◆ **WHAT THE TASK REQUIRES**: Your answer should consist of the line holding "else heartbeat s)" and all lines after it to the end of the material, copied exactly.

◆ **DATA IN THIS EXERCISE**:

-- ==== Sys2Proof/Machine/Lease.lean ====
section
/-! DEFINITION. Manager leases (02 R53–R59), autonomous mode (14 R462–R464), and the management controller's resets and
readiness (02 R64, 13 R428). -/

namespace Sys2Proof.Machine

/-! ### Autonomous mode -/

/-- Autonomous mode is entered (R56, 14 R462). -/
def autonomous (s : State) : State :=
  let s := { s with kry := { s.kry with lease := { s.kry.lease with st := .autonomous } } }
  disarm ((stateRecord 2 (s.faultEvent 3)).notify 2 0 (zeros 32))

/-- LEASE_EXPIRY: an admission satisfied before it or in the same cycle goes first (14 R474). -/
def leaseExpiry (s : State) : State :=
  if s.kry.lease.st = .held ∧ s.kry.lease.expiry ≤ s.now then autonomous (admitNow s) else s

def execLeaseExpiry (t : Time) (s : State) : Host.Outcome State Fault Refusal := .next (leaseExpiry (s.tick t))

/-! ### LEASE_ACQUIRE (R54, R55) -/

/-- The operator's manager key in force (16 R506). -/
def operatorKey (s : State) : Bytes :=
  let c := if s.boot.inForce = some 0 then s.boot.c0 else if s.boot.inForce = some 1 then s.boot.c1 else none
  (c.bind (·.operatorKey)).getD Config.factoryOperatorKey

/-- A request's session after a new lease: the current one becomes the preceding one (R46, R58). -/
def demoteReq (r : KReq) : KReq := if r.sess = .lease then { r with sess := .preceding } else r

/-- A reassembly of the current lease's session, in the preceding one's. -/
def Reasm.demote (x : Reasm) : Reasm := { x with parts := x.parts.map fun e => (e.1, demoteReq e.2) }

/-- A command under way when a new lease is accepted: one whose key falls out of the retained pair has no reply to come. -/
def Running.demote (x : Running) : Running :=
  if x.req.sess = .preceding then { x with key := none } else { x with req := demoteReq x.req }

/-- A new lease is accepted: its key becomes current, the current key the preceding one. -/
def takeover (k : Key) (term ttl : Nat) (r : KReq) (s : State) : State :=
  let old := s.kry.lease
  let keep (l : List Waiting) : List Waiting :=
    (l.filter fun w => w.req.sess != .preceding).map fun w => { w with req := demoteReq w.req }
  { s with
    boot := { s.boot with termCtr := term },
    kry := { s.kry with
      lease := { st := .held, port := r.port - 512, term := term, ttlMs := ttl, expiry := s.now + ms ttl, key := some k,
                 prevKey := old.key },
      cur := {}, prev := { s.kry.cur with reasm := s.kry.cur.reasm.map Reasm.demote },
      urgent := keep s.kry.urgent, normal := keep s.kry.normal,
      deferred := s.kry.deferred.map Running.demote, executing := s.kry.executing.map Running.demote,
      owed := (s.kry.owed.filter fun o => o.1.sess != .preceding).map fun o => (demoteReq o.1, o.2),
      lastLease := some (r.net, r.port, r.cls), lastKey := some k } }

/-- The instants of a list that lie within the last second. -/
def lastSecond (s : State) (l : List Time) : List Time := l.filter fun t => decide (s.now < t + sec 1)

/-- LEASE_ACQUIRE with LEVEE 0: R54's rate, the six steps of R55, and the checks of Table KCP-3 that a lease's own key
leaves to make. It runs beside whatever the headworks is executing. -/
def leaseAcquire (r : KReq) (s : State) : State :=
  let p := par r
  let reply (k : Key) (st : Nat) (fs : List Bytes) (s : State) : State := s.sendReply (mkReply r (some k) st fs)
  if r.port < 512 ∨ s.boot.mode = .noIdentity then s.dropAuth
  else
    let seen := lastSecond s (Tab.getD s.kry.acquires r.port [])
    if 64 ≤ seen.length then s.dropRate
    else
      let s := { s with kry := { s.kry with acquires := Tab.set s.kry.acquires r.port (seen ++ [s.now]) } }
      let ss := Config.lkexDecap (slice p 40 1568)
      let k := Config.kmacKey ss (ascii "LEASE" ++ slice p 0 4 ++ slice p 8 32 ++ Config.devid) "KRYTIC"
      if Config.kmac k (r.hdr ++ p) 128 "KRYTIC" ≠ r.auth then s.dropAuth
      else if slice p 1608 32 ≠ Config.devid ∨ !Config.falconVerify (operatorKey s) (slice p 0 1640) (slice p 1640 1280) then s.dropAuth
      else if r.version ≠ 1 then reply k St.badOpcode [] s
      else if be p 0 4 ≤ s.boot.termCtr then reply k St.staleTerm [] s
      else if s.halted then reply k St.internal [] s
      else if r.urgent then reply k St.badParam [] s
      else if p.length ≠ 2920 then reply k St.badLength [] s
      else if be p 0 4 ≠ r.term ∨ be p 4 4 < 20 ∨ 10000 < be p 4 4 then reply k St.badParam [] s
      else
        let s := takeover k r.term (be p 4 4) r s
        reply k St.ok [toBe 4 (be p 4 4) ++ zeros 4] s

/-- LEASE_ACQUIRE; under a levee's session it is denied like any command of the manager (R46). -/
def acquire (r : KReq) (s : State) : State :=
  if r.levee = 0 then leaseAcquire { r with opcode := 0x0110 } s else arrive (fun _ s => refuse s St.leveeDenied) { r with opcode := 0x0110 } s

def execLeaseAcquire (t : Time) (r : KReq) (s : State) : Host.Outcome State Fault Refusal := .next (acquire r (s.tick t))

/-! ### LEASE_RENEW, LEASE_RELEASE (R57) -/

def bodyLeaseRenew (r : KReq) (s : State) : Ans :=
  checks s [(plen r != 0, St.badLength)] fun _ =>
    let l := { s.kry.lease with expiry := s.now + ms s.kry.lease.ttlMs }
    done { s with kry := { s.kry with lease := l, lastLease := some (r.net, r.port, r.cls) } } [toBe 4 l.ttlMs ++ zeros 4]

def execLeaseRenew (t : Time) (r : KReq) (s : State) : Host.Outcome State Fault Refusal :=
  .next (arriveNow bodyLeaseRenew { r with opcode := 0x0111 } (s.tick t))

def bodyLeaseRelease (r : KReq) (s : State) : Ans :=
  checks s [(plen r != 0, St.badLength)] fun _ => { done s with after := fun s => autonomous (admitNow s) }

def execLeaseRelease (t : Time) (r : KReq) (s : State) : Host.Outcome State Fault Refusal :=
  .next (arriveNow bodyLeaseRelease { r with opcode := 0x0112 } (s.tick t))

/-- ECHO answers the bytes it brings; while the controller is not ready the hardware answers it (R64, R69). -/
def bodyEcho (r : KReq) (s : State) : Ans :=
  checks s [(decide (plen r < 8) || decide (64 < plen r), St.badLength)] fun _ => done s [par r]

def echo (r : KReq) (s : State) : State :=
  if s.kry.ready then arrive bodyEcho { r with opcode := 0x0105 } s else arriveNow bodyEcho { r with opcode := 0x0105 } s

def execEcho (t : Time) (r : KReq) (s : State) : Host.Outcome State Fault Refusal := .next (echo r (s.tick t))

/-! ### The management controller (R64, 13 R428) -/

/-- The controller resets, with a cause of 17 Table HLT-2. A publication still draining has released no write: its command
will be answered INTERNAL. -/
def mcReset (cause : Nat) (s : State) : State :=
  let s := s.ledger 0x0021 (srcOf 0 0) (recBody [(32, 1, cause)])
  let s := { s with kry := { s.kry with ready := false, leftReset := s.now, lastBeat := none } }
  let pub := s.kry.executing.elim false fun x => match x.work with
    | .publish _ => true
    | _ => false
  if pub then
    let s := { s with cis := { s.cis with pub := none } }
    settle (releaseHeld (s.workDone (fun w => match w with
      | .publish _ => true
      | _ => false) St.internal []))
  else s

/-- No heartbeat for 500 ms after reset, or 250 ms since the last. -/
def watchdogDue (s : State) : Bool :=
  match s.kry.lastBeat with
  | none => decide (s.kry.leftReset + ms 500 ≤ s.now)
  | some b => decide (b + ms 250 ≤ s.now)

def watchdogExpiry (s : State) : State :=
  if !watchdogDue s || s.boot.mode != .normal then s
  else mcReset 1 { s.secEvent 3 with sec := { (s.secEvent 3).sec with wdResets := s.sec.wdResets + 1 } }

def execWatchdogExpiry (t : Time) (s : State) : Host.Outcome State Fault Refusal := .next (watchdogExpiry (s.tick t))

/-- The controller runs only in NORMAL (16 R496, R498). -/
def controllerReset (cause : Nat) (s : State) : State := if s.boot.mode = .normal then mcReset cause s else s

def execLockstepMismatch (t : Time) (s : State) : Host.Outcome State Fault Refusal := .next (controllerReset 2 (s.tick t))

/-- MC_RESET by its cause; a watchdog's is the expiry itself. -/
def execMcReset (t : Time) (cause : Nat) (s : State) : Host.Outcome State Fault Refusal :=
  .next (if cause = 1 then watchdogExpiry (s.tick t) else controllerReset cause (s.tick t))

/-- CONTROLLER_READY: replies that waited for it are sent. -/
def controllerReady (s : State) : State :=
  let s' := { s with kry := { s.kry with ready := true, owed := [] } }
  s.kry.owed.foldl (fun s o => (s.cacheReply o.1 o.2).sendReply o.2) s'

/-- HEARTBEAT: the first after reset is readiness; in a trial it starts the 60 s (16 R510). -/
def heartbeat (s : State) : State :=
  let first := !s.kry.ready
  let s := { s with kry := { s.kry with lastBeat := some s.now } }
  let trial := (if s.boot.slot = 0 then s.boot.a else s.boot.b).st == .trial
  let s := if first && trial && s.boot.trialAt.isNone then { s with boot := { s.boot with trialAt := some s.now } } else s
  if first then controllerReady s else s

def execHeartbeat (t : Time) (s : State) : Host.Outcome State Fault Refusal := .next (heartbeat (s.tick t))

def execControllerReady (t : Time) (s : State) : Host.Outcome State Fault Refusal :=
  let s := s.tick t
  .next (if s.kry.ready then s else heartbeat s)

end Sys2Proof.Machine
end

◆ **RESULT**:
  .next (if s.kry.ready then s else heartbeat s)

end Sys2Proof.Machine
end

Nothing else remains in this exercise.